Electric Animal: Toward a Rhetoric of Wildlife
Akira Mizuta Lippit
Electric Animal: Toward a Rhetoric of Wildlife
Akira Mizuta Lippit
Differentiation from animals helped to establish the notion of a human being, but the disappearance of animals now threatens that identity. This is the argument underlying Electric Animal, a probing exploration of the figure of the animal in modern culture. Akira Mizuta Lippit shows us the animal as a crucial figure in the definition of modernity-essential to developments in the natural sciences and technology, radical transformations in modern philosophy and literature, and the advent of psychoanalysis and the cinema.
Moving beyond the dialectical framework that has traditionally bound animal and human being, Electric Animal raises a series of questions regarding the idea of animality in Western thought. Can animals communicate? Do they have consciousness? Are they aware of death? By tracing questions such as these through a wide range of texts by writers ranging from Friedrich Nietzsche to Jacques Derrida, Sigmund Freud to Vicki Hearne, Lewis Carroll to Franz Kafka, and Sergei Eisenstein to Gilles Deleuze, Lippit arrives at a remarkable thesis, revealing an extraordinary logical consensus in Western thought: animals do not have language and hence cannot die.
The animal has, accordingly, haunted thought as a form of spectral and undead being. Lippit demonstrates how, in the late nineteenth century, this phantasmic concept of animal being reached the proportions of an epistemological crisis, engendering the disciplines and media of psychoanalysis, modern literature, and cinema, among others. Against the prohibitive logic of Western philosophy, these fields opened a space for rethinking animality.

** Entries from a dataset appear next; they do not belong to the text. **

/-- Everything an instruction can do: its effect, booked; fault entry; or the refusal of `Overflow` = `refuse`. -/
theorem exec_cases (i : Instr) (s : State) (hi : i ≠ .empty) :
    (∃ u, Effect s i u ∧ exec i s = .next (u.retire (opcodeOf i)))
      ∨ (∃ k, MayRaise k i ∧ exec i s = .next (s.takeFault k))
      ∨ (∃ x, s.cfg.overflow = .refuse ∧ fitsWord x = false ∧ (opcodeOf i).toNat ∈ [2, 3, 4, 5]
        ∧ exec i s = .refused (.overflowNotAdmitted x)) := by
  cases i with
  | empty => exact absurd rfl hi
  | mov r =>
    apply conclude_effect
    · intro u h
      simp only [Check.bind_eq_ok] at h
      obtain ⟨_, _, d, hd, v, _, h⟩ := h
      injection h with h; subst h; exact .mov (regDest_bounds hd).1 (regDest_bounds hd).2
    · intro e h
      simp only [Check.bind_eq_error] at h
      rcases h with h | ⟨_, _, h | ⟨_, _, h | ⟨_, _, h⟩⟩⟩
      · exact abortsWell_invalidOperand (checkArgc_error h)
      · exact abortsWell_invalidOperand (regDest_error h)
      · exact abortsWell_invalidOperand (valueOf_error h)
      · injection h
  | add r =>
    apply conclude_effect
    · intro u h
      simp only [Check.bind_eq_ok] at h
      obtain ⟨⟨d, a, b⟩, ha, v, _, h⟩ := h
      have hd := (arithOperands_eq_ok.mp ha).1
      injection h with h; subst h; exact .add (regDest_bounds hd).1 (regDest_bounds hd).2
    · intro e h
      simp only [Check.bind_eq_error] at h
      rcases h with h | ⟨_, _, h | ⟨_, _, h⟩⟩
      · exact abortsWell_invalidOperand (arithOperands_error h)
      · obtain ⟨h1, h2, h3⟩ := narrow_error h; exact .inr ⟨_, h1, h2, h3, by simp [opcodeOf]⟩
      · injection h
  | sub r =>
    apply conclude_effect
    · intro u h
      simp only [Check.bind_eq_ok] at h
      obtain ⟨⟨d, a, b⟩, ha, v, _, h⟩ := h
      have hd := (arithOperands_eq_ok.mp ha).1
      injection h with h; subst h; exact .sub (regDest_bounds hd).1 (regDest_bounds hd).2
    · intro e h
      simp only [Check.bind_eq_error] at h
      rcases h with h | ⟨_, _, h | ⟨_, _, h⟩⟩
      · exact abortsWell_invalidOperand (arithOperands_error h)
      · obtain ⟨h1, h2, h3⟩ := narrow_error h; exact .inr ⟨_, h1, h2, h3, by simp [opcodeOf]⟩
      · injection h
  | mul r =>
    apply conclude_effect
    · intro u h
      simp only [Check.bind_eq_ok] at h
      obtain ⟨⟨d, a, b⟩, ha, v, _, h⟩ := h
      have hd := (arithOperands_eq_ok.mp ha).1
      injection h with h; subst h; exact .mul (regDest_bounds hd).1 (regDest_bounds hd).2
    · intro e h
      simp only [Check.bind_eq_error] at h
      rcases h with h | ⟨_, _, h | ⟨_, _, h⟩⟩
      · exact abortsWell_invalidOperand (arithOperands_error h)
      · obtain ⟨h1, h2, h3⟩ := narrow_error h; exact .inr ⟨_, h1, h2, h3, by simp [opcodeOf]⟩
      · injection h
  | div r =>
    apply conclude_effect
    · intro u h
      simp only [Check.bind_eq_ok] at h
      obtain ⟨⟨d, a, b⟩, ha, v, _, h⟩ := h
      have hd := (arithOperands_eq_ok.mp ha).1
      injection h with h; subst h; exact .div (regDest_bounds hd).1 (regDest_bounds hd).2
    · intro e h
      simp only [Check.bind_eq_error] at h
      rcases h with h | ⟨_, _, h | ⟨_, _, h⟩⟩
      · exact abortsWell_invalidOperand (arithOperands_error h)
      · split at h
        · simp at h; exact .inl ⟨_, h.symm, by simp [MayRaise, opcodeOf]⟩
        · obtain ⟨h1, h2, h3⟩ := narrow_error h; exact .inr ⟨_, h1, h2, h3, by simp [opcodeOf]⟩
      · injection h
  | mod r =>
    apply conclude_effect
    · intro u h
      simp only [Check.bind_eq_ok] at h
      obtain ⟨⟨d, a, b⟩, ha, v, _, h⟩ := h
      have hd := (arithOperands_eq_ok.mp ha).1
      injection h with h; subst h; exact .mod (regDest_bounds hd).1 (regDest_bounds hd).2
    · intro e h
      simp only [Check.bind_eq_error] at h
      rcases h with h | ⟨_, _, h | ⟨_, _, h⟩⟩
      · exact abortsWell_invalidOperand (arithOperands_error h)
      · split at h
        · simp at h; exact .inl ⟨_, h.symm, by simp [MayRaise, opcodeOf]⟩
        · simp at h
      · injection h
  | cmp r =>
    apply conclude_effect
    · intro u h
      simp only [Check.bind_eq_ok] at h
      obtain ⟨_, _, a, _, b, _, h⟩ := h
      injection h with h; subst h; exact .cmp
    · intro e h
      simp only [Check.bind_eq_error] at h
      rcases h with h | ⟨_, _, h | ⟨_, _, h | ⟨_, _, h⟩⟩⟩
      · exact abortsWell_invalidOperand (checkArgc_error h)
      · exact abortsWell_invalidOperand (valueOf_error h)
      · exact abortsWell_invalidOperand (valueOf_error h)
      · injection h
  | jmp r =>
    apply conclude_effect
    · intro u h
      simp only [Check.bind_eq_ok] at h
      obtain ⟨t, ht, h⟩ := h
      obtain ⟨_, l, _, h1, h2, rfl⟩ := jumpTarget_eq_ok.mp ht
      injection h with h; subst h; exact .jmp h1 h2
    · intro e h
      simp only [Check.bind_eq_error] at h
      rcases h with h | ⟨_, _, h⟩
      · rcases jumpTarget_error h with rfl | rfl
        · exact abortsWell_invalidOperand rfl
        · exact .inl ⟨_, rfl, by simp [MayRaise, opcodeOf]⟩
      · injection h
  | je r =>
    apply conclude_effect
    · intro u h
      simp only [Check.bind_eq_ok] at h
      obtain ⟨t, ht, h⟩ := h
      obtain ⟨_, l, _, h1, h2, rfl⟩ := jumpTarget_eq_ok.mp ht
      injection h with h; subst h
      split
      · exact .je h1 h2
      · exact .je'
    · intro e h
      simp only [Check.bind_eq_error] at h
      rcases h with h | ⟨_, _, h⟩
      · rcases jumpTarget_error h with rfl | rfl
        · exact abortsWell_invalidOperand rfl
        · exact .inl ⟨_, rfl, by simp [MayRaise, opcodeOf]⟩
      · injection h
  | jne r =>
    apply conclude_effect
    · intro u h
      simp only [Check.bind_eq_ok] at h
      obtain ⟨t, ht, h⟩ := h
      obtain ⟨_, l, _, h1, h2, rfl⟩ := jumpTarget_eq_ok.mp ht
      injection h with h; subst h
      split
      · exact .jne h1 h2
      · exact .jne'
    · intro e h
      simp only [Check.bind_eq_error] at h
      rcases h with h | ⟨_, _, h⟩
      · rcases jumpTarget_error h with rfl | rfl
        · exact abortsWell_invalidOperand rfl
        · exact .inl ⟨_, rfl, by simp [MayRaise, opcodeOf]⟩
      · injection h
  | load r =>
    apply conclude_effect
    · intro u h
      simp only [Check.bind_eq_ok] at h
      obtain ⟨_, _, d, hd, a, _, ⟨v, t⟩, hm, h⟩ := h
      obtain ⟨n, hn, rfl, rfl⟩ := memRead_eq_ok.mp hm
      injection h with h; subst h; exact .load (regDest_bounds hd).1 (regDest_bounds hd).2
    · intro e h
      simp only [Check.bind_eq_error] at h
      rcases h with h | ⟨_, _, h | ⟨_, _, h | ⟨_, _, h | ⟨_, _, h⟩⟩⟩⟩
      · exact abortsWell_invalidOperand (checkArgc_error h)
      · exact abortsWell_invalidOperand (regDest_error h)
      · exact abortsWell_invalidOperand (litOf_error h)
      · exact .inl ⟨_, (validateIndex_eq_error.mp (memRead_error h)).2, by simp [MayRaise, opcodeOf]⟩
      · injection h
  | store r =>
    apply conclude_effect
    · intro u h
      simp only [Check.bind_eq_ok] at h
      obtain ⟨_, _, v, _, a, _, t, hm, h⟩ := h
      obtain ⟨n, hn, rfl⟩ := memWrite_eq_ok.mp hm
      injection h with h; subst h; exact .store (validateIndex_lt hn)
    · intro e h
      simp only [Check.bind_eq_error] at h
      rcases h with h | ⟨_, _, h | ⟨_, _, h | ⟨_, _, h | ⟨_, _, h⟩⟩⟩⟩
      · exact abortsWell_invalidOperand (checkArgc_error h)
      · exact abortsWell_invalidOperand (valueOf_error h)
      · exact abortsWell_invalidOperand (litOf_error h)
      · exact .inl ⟨_, (validateIndex_eq_error.mp (memWrite_error h)).2, by simp [MayRaise, opcodeOf]⟩
      · injection h
  | cache r =>
    apply conclude_effect
    · intro u h
      simp only [Check.bind_eq_ok] at h
      obtain ⟨_, _, d, hd, k, _, h⟩ := h
      injection h with h; subst h
      rcases cacheAccess_cases s k with ⟨v, _, hk⟩ | ⟨_, hk⟩
      · rw [hk]; exact .hit (regDest_bounds hd).1 (regDest_bounds hd).2
      · rw [hk]; exact .miss (regDest_bounds hd).1 (regDest_bounds hd).2
    · intro e h
      simp only [Check.bind_eq_error] at h
      rcases h with h | ⟨_, _, h | ⟨_, _, h | ⟨_, _, h⟩⟩⟩
      · exact abortsWell_invalidOperand (checkArgc_error h)
      · exact abortsWell_invalidOperand (regDest_error h)
      · exact abortsWell_invalidOperand (litOf_error h)
      · injection h
  | diskRead r =>
    apply conclude_effect
    · intro u h
      simp only [Check.bind_eq_ok] at h
      obtain ⟨_, _, d, hd, a, _, ⟨v, t⟩, hm, h⟩ := h
      obtain ⟨n, hn, rfl, rfl⟩ := diskRead_eq_ok.mp hm
      injection h with h; subst h; exact .dread (regDest_bounds hd).1 (regDest_bounds hd).2
    · intro e h
      simp only [Check.bind_eq_error] at h
      rcases h with h | ⟨_, _, h | ⟨_, _, h | ⟨_, _, h | ⟨_, _, h⟩⟩⟩⟩
      · exact abortsWell_invalidOperand (checkArgc_error h)
      · exact abortsWell_invalidOperand (regDest_error h)
      · exact abortsWell_invalidOperand (litOf_error h)
      · exact .inl ⟨_, (validateIndex_eq_error.mp (diskRead_error h)).2, by simp [MayRaise, opcodeOf]⟩
      · injection h
  | diskWrite r =>
    apply conclude_effect
    · intro u h
      simp only [Check.bind_eq_ok] at h
      obtain ⟨_, _, v, _, a, _, t, hm, h⟩ := h
      obtain ⟨n, hn, rfl⟩ := diskWrite_eq_ok.mp hm
      injection h with h; subst h; exact .dwrite (validateIndex_lt hn)
    · intro e h
      simp only [Check.bind_eq_error] at h
      rcases h with h | ⟨_, _, h | ⟨_, _, h | ⟨_, _, h | ⟨_, _, h⟩⟩⟩⟩
      · exact abortsWell_invalidOperand (checkArgc_error h)
      · exact abortsWell_invalidOperand (valueOf_error h)
      · exact abortsWell_invalidOperand (litOf_error h)
      · exact .inl ⟨_, (validateIndex_eq_error.mp (diskWrite_error h)).2, by simp [MayRaise, opcodeOf]⟩
      · injection h
  | diskSeek r =>
    apply conclude_effect
    · intro u h
      simp only [Check.bind_eq_ok] at h
      obtain ⟨_, _, a, _, t, hm, h⟩ := h
      obtain ⟨n, hn, rfl⟩ := diskSeek_eq_ok.mp hm
      injection h with h; subst h; exact .seek (validateIndex_lt hn)
    · intro e h
      simp only [Check.bind_eq_error] at h
      rcases h with h | ⟨_, _, h | ⟨_, _, h | ⟨_, _, h⟩⟩⟩
      · exact abortsWell_invalidOperand (checkArgc_error h)
      · exact abortsWell_invalidOperand (litOf_error h)
      · exact .inl ⟨_, (validateIndex_eq_error.mp (diskSeek_error h)).2, by simp [MayRaise, opcodeOf]⟩
      · injection h
  | inp r =>
    apply conclude_effect
    · intro u h
      simp only [Check.bind_eq_ok] at h
      obtain ⟨_, _, d, hd, p, hp, h⟩ := h
      obtain ⟨m, _, hm, rfl⟩ := inPortOf_eq_ok.mp hp
      injection h with h; subst h
      rcases portIn_cases s m.toNat with ⟨v, rest, _, hk⟩ | ⟨_, hk⟩
      · rw [hk]; exact .inq (regDest_bounds hd).1 (regDest_bounds hd).2 hm
      · rw [hk]; exact .indraw (regDest_bounds hd).1 (regDest_bounds hd).2
    · intro e h
      simp only [Check.bind_eq_error] at h
      rcases h with h | ⟨_, _, h | ⟨_, _, h | ⟨_, _, h⟩⟩⟩
      · exact abortsWell_invalidOperand (checkArgc_error h)
      · exact abortsWell_invalidOperand (regDest_error h)
      · exact .inl ⟨_, inPortOf_error h, by simp [MayRaise, opcodeOf]⟩
      · injection h
  | out r =>
    apply conclude_effect
    · intro u h
      simp only [Check.bind_eq_ok] at h
      obtain ⟨_, _, v, _, p, hp, h⟩ := h
      obtain ⟨m, _, hm, rfl⟩ := outPortOf_eq_ok.mp hp
      injection h with h; subst h
      exact .out hm
    · intro e h
      simp only [Check.bind_eq_error] at h
      rcases h with h | ⟨_, _, h | ⟨_, _, h | ⟨_, _, h⟩⟩⟩
      · exact abortsWell_invalidOperand (checkArgc_error h)
      · exact abortsWell_invalidOperand (valueOf_error h)
      · exact .inl ⟨_, outPortOf_error h, by simp [MayRaise, opcodeOf]⟩
      · injection h
  | cacheFlush r =>
    apply conclude_effect
    · intro u h
      simp only [Check.bind_eq_ok] at h
      obtain ⟨_, _, h⟩ := h
      injection h with h; subst h; exact .flush
    · intro e h
      simp only [Check.bind_eq_error] at h
      rcases h with h | ⟨_, _, h⟩
      · exact abortsWell_invalidOperand (checkArgc_error h)
      · injection h
  | cacheInvalidate r =>
    apply conclude_effect
    · intro u h
      simp only [Check.bind_eq_ok] at h
      obtain ⟨_, _, _, _, h⟩ := h
      injection h with h; subst h; exact .inval
    · intro e h
      simp only [Check.bind_eq_error] at h
      rcases h with h | ⟨_, _, h | ⟨_, _, h⟩⟩
      · exact abortsWell_invalidOperand (checkArgc_error h)
      · exact abortsWell_invalidOperand (litOf_error h)
      · injection h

Technology, usually thought of in opposition to nature, came to serve as the repository for an unmournable animality-a kind of vast wildlife museum.
A highly original work that charts new territory in current debates over language and mortality, subjectivity and technology, Electric Animal brings to light fundamental questions about the status of representation-of the animal and of ourselves-in the age of biomechanical reproduction.